WHAT THE TASK REQUIRES: What is the number of lines in the data below that contain "pieceBytes"? Answer with that number and no other words.

** Opening DATA block **

-- ==== Sys2Proof/Machine/FurunOps.lean ====
section
/-! DEFINITION. Machine/FurunOps.lean: the place of the module in its groups, the links, and the pieces of Furun
messages (R430, R433, R434; 2.5). -/

namespace Sys2Proof.Machine

/-! ### Groups on the module's path -/

/-- The module's own address, OBJ 0. -/
def State.own (s : State) : W64 := addrOf s.estate.addr 0 0

def State.fgroup? (s : State) (g : W64) : Option FGroup := s.furun.groups.find? fun x => x.addr == g

def State.modGroup (s : State) (g : W64) (f : FGroup → FGroup) : State :=
  { s with furun := { s.furun with groups := s.furun.groups.map fun x => if x.addr = g then f x else x } }

/-- The group lies on the module's path: every hop of the group is the module's. -/
def addrUnder (a g : W64) : Bool :=
  let d := addrDepth g
  d < addrDepth a && (List.range d).all fun k => addrHop a (k + 1) == addrHop g (k + 1)

/-- The module's candidate index in a group on its path: the next hop of its own path. -/
def State.hopIn (s : State) (g : W64) : Nat := addrHop s.own (addrDepth g + 1)

/-- The module is the current anchor of a group: it took the role, the group's anchor index is the module's own hop, and where that index
names a sub-group the module anchors the sub-group too (2.5.1). -/
def State.anchorsAt (s : State) : Nat → W64 → Bool
  | 0, _ => false
  | n + 1, g =>
    match s.fgroup? g with
    | none => false
    | some x =>
      x.mine && x.anchor == some (s.hopIn g) && addrUnder s.own g &&
        (addrMember g (s.hopIn g) == s.own || s.anchorsAt n (addrMember g (s.hopIn g)))

def State.anchors (s : State) (g : W64) : Bool := s.anchorsAt 8 g

/-- The groups that the module anchors. -/
def State.anchored (s : State) : List FGroup := s.furun.groups.filter fun x => s.anchors x.addr

/-- A federation is configured (R550). -/
def State.inFederation (s : State) : Bool := !s.furun.groups.isEmpty

/-- The group whose anchor is the module's anchor (R118): the innermost group that the module does not anchor. -/
def State.upGroupAt (s : State) : Nat → W64 → Option W64
  | 0, _ => none
  | n + 1, g =>
    if !(s.anchors g) then some g else if addrDepth g = 0 then none else s.upGroupAt n (addrParent g)

def State.upGroup (s : State) : Option W64 :=
  if !s.inFederation then none else s.upGroupAt 8 (addrParent s.own)

/-- The hops of a configured member set. -/
def memberHops (w : W64) : List Nat := (List.range 64).filter fun h => h ≥ 1 && bit1 w.toNat h == 1

/-! ### Links -/

def State.link? (s : State) (peer : W64) : Option FLink := s.furun.links.find? fun l => l.peer == peer

def State.modLink (s : State) (peer : W64) (f : FLink → FLink) : State :=
  { s with furun := { s.furun with links := s.furun.links.map fun l => if l.peer = peer then f l else l } }

/-- The hop that a peer has in a group, 0 where the group is not on the peer's path. -/
def peerHop (peer g : W64) : Nat := if addrUnder peer g then addrHop peer (addrDepth g + 1) else 0

/-- The peer speaks for a member of a group: it is that member, or the anchor of that sub-group as its heartbeats say. -/
def FLink.speaksFor (l : FLink) (g : W64) (hop : Nat) : Bool :=
  let m := addrMember g hop
  l.peer == m ||
  (addrUnder l.peer m && l.groups.any fun x => x.grp == m && x.anchor == peerHop l.peer m)

/-- The link that reaches a member of a group: one in contact before one that has been lost. -/
def State.linkTo (s : State) (g : W64) (hop : Nat) : Option FLink :=
  (s.furun.links.find? fun l => l.contact && l.speaksFor g hop).or (s.furun.links.find? fun l => l.speaksFor g hop)

/-- The first 8 bytes of the SM3 digest of a group's configured member set (R431), the set as the 8 bytes of GROUP_SETUP. -/
def State.groupDigest (s : State) (g : W64) : Nat :=
  let m : W64 := match s.fgroup? g with | some x => x.members | none => 0
  (Config.sm3 (natBE 8 m.toNat)).toNat / 2 ^ 192

/-- A configured member counts as in contact: a link whose heartbeats arrive and whose member digest agrees (R431, R435). -/
def State.inContact (s : State) (g : W64) (hop : Nat) : Bool :=
  hop == s.hopIn g ||
  (match s.linkTo g hop with
   | some l => l.contact && l.digests.contains (g, s.groupDigest g)
   | none => false)

/-- Configured members of a group in contact, the module included. -/
def State.contactCount (s : State) (x : FGroup) : Nat :=
  ((memberHops x.members).filter fun h => s.inContact x.addr h).length

def majority (x : FGroup) (n : Nat) : Bool := 2 * n > (memberHops x.members).length

/-- The link over which a message for a unit leaves (R430): towards a member of a shared group that lies on the
destination's path, else to the anchor of the innermost group. -/
def State.route (s : State) (dst : W64) : Option FLink :=
  let toward := s.furun.groups.findSome? fun x =>
    if addrUnder dst x.addr then
      let h := addrHop dst (addrDepth x.addr + 1)
      if h ≠ s.hopIn x.addr then s.linkTo x.addr h else none
    else none
  match toward with
  | some l => some l
  | none =>
    match s.upGroup with
    | none => none
    | some g => (s.fgroup? g).bind fun x => x.anchor.bind fun h => s.linkTo g h

/-! ### Pieces (R433, R434) -/

def pieceMax : Nat := 1344
def bodyMax : Nat := 65535

/-- The pieces of a message, header and body (Table 16.5). -/
def pieceBytes (ver typ cls : Nat) (src dst : W64) (body : Bytes) : List Bytes :=
  let ps := if body.isEmpty then [[]] else chunks pieceMax body
  ((List.range ps.length).zip ps).map fun p =>
    natBE 1 ver ++ natBE 1 typ ++ natBE 1 cls ++ natBE 1 (b2n (p.1 + 1 < ps.length)) ++
      natBE 2 p.2.length ++ natBE 2 p.1 ++ natBE 8 src.toNat ++ natBE 8 dst.toNat ++ p.2

/-- The endpoint through which a member is reached, the first that is configured; the anchor of a sub-group has that of its group's hop. -/
def State.endOf (s : State) (peer : W64) : Option FEndpoint :=
  (s.furun.ends.find? fun e => addrMember e.grp e.hop == peer).or
    (s.furun.ends.find? fun e => addrUnder peer (addrMember e.grp e.hop))

/-- The pieces of a message leave through an endpoint: on its port, in the class of the message (R421), or as relay chunks to its station,
where class 0 is carried as class 1 (R24, R386); without an endpoint none names the port. -/
def State.furunOut (s : State) (e : Option FEndpoint) (peer : W64) (cls : Nat) (ps : List Bytes) : State :=
  match e with
  | none => ps.foldl (fun s b => s.ethSend 4 cls (.furun peer b)) s
  | some e =>
    if e.kind = 2 then
      let c1 := if cls = 0 then 1 else cls
      let cs := ps.map fun b => (⟨e.port, s.get F.RELAY_CFG_ADDR, c1, 0, b⟩ : RChunk)
      { s with relay := { s.relay with txq := s.relay.txq ++ cs } }
    else ps.foldl (fun s b => s.ethSend e.port cls (.furun peer b)) s

/-- The lowest link version that knows a message type (Table 16.4). -/
def typeSince (typ : Nat) : Nat :=
  if typ = 5 then 5 else if typ = 3 || typ = 4 || typ = 7 || typ = 11 then 4 else 3

/-- Send one message on the link to a peer through an endpoint, with its source. A message, a path or a body that the link's version and
R433 do not carry is not sent (Table 16.4). -/
def State.furunVia (s : State) (e : Option FEndpoint) (peer : W64) (typ cls : Nat) (src dst : W64) (body : Bytes) : State :=
  match s.link? peer with
  | none => s
  | some l =>
    if l.ver < typeSince typ || (l.ver < 5 && (addrDepth src > 3 || addrDepth dst > 3)) || body.length > bodyMax then s else
    let s := { s with furun := { s.furun with sent := (s.furun.sent + 1) % 2 ^ 32 } }
    s.furunOut e peer cls (pieceBytes l.ver typ cls src dst body)

/-- Send one message on the link to a peer through the member's endpoint. -/
def State.furunPass (s : State) (peer : W64) (typ cls : Nat) (src dst : W64) (body : Bytes) : State :=
  s.furunVia (s.endOf peer) peer typ cls src dst body

/-- Send one message of this module on the link to a peer. -/
def State.furunSend (s : State) (peer : W64) (typ cls : Nat) (dst : W64) (body : Bytes) : State :=
  s.furunPass peer typ cls s.own dst body

/-- A record's number lies within the last 64 received and does not repeat one of them (R434). -/
def seqOk (seen : List Nat) (n : Nat) : Bool :=
  let top := seen.foldl max 0
  seen.isEmpty || (n + 64 > top && !(seen.contains n))

/-- The numbers kept once `n` has been accepted. -/
def seqKeep (seen : List Nat) (n : Nat) : List Nat :=
  let top := (n :: seen).foldl max 0
  (n :: seen).filter fun x => x + 64 > top

/-- A message for another unit is passed on (R430): one that is neither this module nor a group on its path. BATON, whose answers return
along the route, is passed on by its own command (R441). -/
def State.furunOnward (s : State) (typ : Nat) (p : FPiece) (body : Bytes) : State × Option Bytes :=
  let dst := addrOf p.dst 0 0
  if typ = 6 || dst = s.own || addrUnder s.own dst then (s, some body) else
  match s.route dst with
  | some l => (if l.peer = p.peer then s else s.furunPass l.peer typ p.cls.toNat p.src p.dst body, none)
  | none => (s, none)

/-- A piece arrives on a link: the body of the message it completes, if it does and the message is for this module (R430, R434). -/
def State.furunPiece (s : State) (typ : Nat) (p : FPiece) : State × Option Bytes :=
  match s.link? p.peer with
  | none => (s, none)
  | some l =>
    if !(seqOk l.seen p.seq.toNat) then (s, none) else
    let s := s.modLink p.peer fun l => { l with seen := seqKeep l.seen p.seq.toNat }
    if l.ver < typeSince typ then
      ({ s with furun := { s.furun with badType := (s.furun.badType + 1) % 2 ^ 32 } }, none)
    else if p.len.toNat ≠ p.body.length then (s, none) else
    let key := p.seq.toNat - p.idx.toNat
    let more := bit1 p.flags.toNat 0 == 1
    let part : FPart := (l.parts.find? fun x => x.typ == typ && x.key == key).getD ⟨typ, key, [], none, s.clk⟩
    let part := { part with
      pieces := (p.idx.toNat, p.body) :: part.pieces
      since := if p.idx = 0 then s.clk else part.since
      last := if more then part.last else some p.idx.toNat }
    let others := l.parts.filter fun x => !(x.typ == typ && x.key == key)
    let size := part.pieces.foldl (fun a x => a + x.2.length) 0
    let drop (s : State) : State := { s with furun := { s.furun with reasmDrop := (s.furun.reasmDrop + 1) % 2 ^ 32 } }
    if size > bodyMax then (drop (s.modLink p.peer fun l => { l with parts := others }), none) else
    match part.last with
    | some n =>
      if (List.range (n + 1)).all fun i => part.pieces.any fun x => x.1 == i then
        let body := ((List.range (n + 1)).map fun i => ((part.pieces.find? fun x => x.1 == i).map (·.2)).getD []).flatten
        let s := s.modLink p.peer fun l => { l with parts := others }
        { s with furun := { s.furun with recv := (s.furun.recv + 1) % 2 ^ 32 } }.furunOnward typ p body
      else if others.length ≥ 8 then (drop s, none)
      else (s.modLink p.peer fun l => { l with parts := others ++ [part] }, none)
    | none =>
      if others.length ≥ 8 then (drop s, none)
      else (s.modLink p.peer fun l => { l with parts := others ++ [part] }, none)

end Sys2Proof.Machine
end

** Closing DATA block **

OUTPUT: 2